- **Exercise brief**: Go through the data below and return each line where the string "port" occurs.

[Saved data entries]
····················
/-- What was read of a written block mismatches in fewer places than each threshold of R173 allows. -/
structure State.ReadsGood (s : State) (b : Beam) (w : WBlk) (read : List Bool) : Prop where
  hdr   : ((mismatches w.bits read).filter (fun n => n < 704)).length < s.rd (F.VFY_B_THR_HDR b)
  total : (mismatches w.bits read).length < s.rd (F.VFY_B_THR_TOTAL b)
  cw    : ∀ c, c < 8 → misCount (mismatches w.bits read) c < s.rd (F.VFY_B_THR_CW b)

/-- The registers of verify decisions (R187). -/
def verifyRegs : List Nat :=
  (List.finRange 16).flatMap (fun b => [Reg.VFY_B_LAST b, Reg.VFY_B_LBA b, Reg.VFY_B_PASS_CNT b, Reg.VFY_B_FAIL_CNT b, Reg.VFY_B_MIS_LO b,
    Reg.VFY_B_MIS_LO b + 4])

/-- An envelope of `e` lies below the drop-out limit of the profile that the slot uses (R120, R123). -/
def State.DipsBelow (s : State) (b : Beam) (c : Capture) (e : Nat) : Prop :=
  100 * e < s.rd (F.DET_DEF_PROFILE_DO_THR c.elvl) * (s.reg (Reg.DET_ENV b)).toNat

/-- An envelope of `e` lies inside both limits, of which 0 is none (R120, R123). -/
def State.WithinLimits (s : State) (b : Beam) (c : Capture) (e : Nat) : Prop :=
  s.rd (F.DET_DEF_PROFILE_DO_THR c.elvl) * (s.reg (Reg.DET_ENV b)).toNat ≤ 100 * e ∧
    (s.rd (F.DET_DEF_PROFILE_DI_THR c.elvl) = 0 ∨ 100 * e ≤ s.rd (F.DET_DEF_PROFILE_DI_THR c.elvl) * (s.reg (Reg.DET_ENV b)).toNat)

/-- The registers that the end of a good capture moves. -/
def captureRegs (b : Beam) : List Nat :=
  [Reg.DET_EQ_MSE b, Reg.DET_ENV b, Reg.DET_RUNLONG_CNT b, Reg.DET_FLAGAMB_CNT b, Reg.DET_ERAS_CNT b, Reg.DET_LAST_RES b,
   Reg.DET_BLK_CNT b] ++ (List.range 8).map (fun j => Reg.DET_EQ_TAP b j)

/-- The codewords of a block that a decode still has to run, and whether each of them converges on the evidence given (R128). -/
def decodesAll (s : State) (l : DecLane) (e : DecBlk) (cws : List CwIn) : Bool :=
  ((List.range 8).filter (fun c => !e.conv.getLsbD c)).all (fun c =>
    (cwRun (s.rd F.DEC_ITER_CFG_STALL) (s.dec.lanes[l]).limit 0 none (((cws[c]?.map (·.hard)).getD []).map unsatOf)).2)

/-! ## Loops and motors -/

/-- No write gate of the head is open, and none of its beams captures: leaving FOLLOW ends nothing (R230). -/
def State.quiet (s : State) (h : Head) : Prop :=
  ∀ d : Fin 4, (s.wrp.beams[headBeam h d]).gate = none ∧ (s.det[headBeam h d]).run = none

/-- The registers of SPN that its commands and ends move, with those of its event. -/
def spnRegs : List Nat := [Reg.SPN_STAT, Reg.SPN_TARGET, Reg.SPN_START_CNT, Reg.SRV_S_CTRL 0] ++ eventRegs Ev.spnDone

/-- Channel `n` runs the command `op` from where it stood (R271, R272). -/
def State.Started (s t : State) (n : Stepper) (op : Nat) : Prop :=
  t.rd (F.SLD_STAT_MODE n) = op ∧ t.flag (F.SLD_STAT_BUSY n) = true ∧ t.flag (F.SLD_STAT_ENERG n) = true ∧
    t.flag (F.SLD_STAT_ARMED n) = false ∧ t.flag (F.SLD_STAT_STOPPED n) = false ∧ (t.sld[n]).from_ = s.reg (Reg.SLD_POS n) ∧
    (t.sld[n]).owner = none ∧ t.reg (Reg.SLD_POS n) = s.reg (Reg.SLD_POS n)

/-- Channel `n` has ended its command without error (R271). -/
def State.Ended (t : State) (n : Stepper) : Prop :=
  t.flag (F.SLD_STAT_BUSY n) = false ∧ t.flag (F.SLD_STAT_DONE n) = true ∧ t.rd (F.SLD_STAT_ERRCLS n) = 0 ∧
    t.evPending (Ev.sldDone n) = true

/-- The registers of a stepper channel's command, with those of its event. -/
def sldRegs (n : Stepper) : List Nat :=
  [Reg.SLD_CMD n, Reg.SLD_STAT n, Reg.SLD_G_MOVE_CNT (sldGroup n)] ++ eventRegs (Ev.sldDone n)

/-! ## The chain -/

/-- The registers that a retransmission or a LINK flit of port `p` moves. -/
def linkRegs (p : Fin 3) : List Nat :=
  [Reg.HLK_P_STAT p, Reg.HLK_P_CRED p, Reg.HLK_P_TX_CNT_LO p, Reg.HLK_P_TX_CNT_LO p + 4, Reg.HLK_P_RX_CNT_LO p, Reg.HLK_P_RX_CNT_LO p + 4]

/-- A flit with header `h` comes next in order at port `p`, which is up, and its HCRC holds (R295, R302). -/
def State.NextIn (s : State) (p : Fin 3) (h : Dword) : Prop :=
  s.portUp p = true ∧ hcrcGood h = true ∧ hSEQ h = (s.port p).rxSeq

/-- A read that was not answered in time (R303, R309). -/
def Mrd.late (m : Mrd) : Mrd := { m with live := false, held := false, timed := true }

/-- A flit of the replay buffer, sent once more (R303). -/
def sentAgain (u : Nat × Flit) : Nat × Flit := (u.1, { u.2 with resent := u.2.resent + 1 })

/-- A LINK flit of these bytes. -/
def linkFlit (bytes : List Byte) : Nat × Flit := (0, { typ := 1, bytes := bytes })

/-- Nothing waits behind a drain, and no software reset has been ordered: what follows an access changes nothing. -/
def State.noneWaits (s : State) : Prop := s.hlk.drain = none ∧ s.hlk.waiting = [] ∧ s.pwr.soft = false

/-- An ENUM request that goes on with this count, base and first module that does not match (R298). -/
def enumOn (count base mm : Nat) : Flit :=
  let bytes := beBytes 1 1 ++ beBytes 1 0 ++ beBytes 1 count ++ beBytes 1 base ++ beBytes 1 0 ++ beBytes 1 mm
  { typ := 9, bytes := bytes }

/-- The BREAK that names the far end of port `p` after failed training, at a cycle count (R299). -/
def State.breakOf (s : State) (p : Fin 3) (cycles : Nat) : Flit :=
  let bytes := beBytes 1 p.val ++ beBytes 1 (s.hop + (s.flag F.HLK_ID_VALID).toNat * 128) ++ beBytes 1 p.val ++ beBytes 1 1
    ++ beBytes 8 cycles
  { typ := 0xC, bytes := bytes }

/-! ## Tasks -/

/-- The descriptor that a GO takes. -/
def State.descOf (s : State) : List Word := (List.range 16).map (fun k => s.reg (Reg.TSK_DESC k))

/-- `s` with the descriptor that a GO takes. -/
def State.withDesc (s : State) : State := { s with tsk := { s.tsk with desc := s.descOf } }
····················
- **Your response**:
/-- The registers that a retransmission or a LINK flit of port `p` moves. -/
/-- A flit with header `h` comes next in order at port `p`, which is up, and its HCRC holds (R295, R302). -/
  s.portUp p = true ∧ hcrcGood h = true ∧ hSEQ h = (s.port p).rxSeq
/-- The BREAK that names the far end of port `p` after failed training, at a cycle count (R299). -/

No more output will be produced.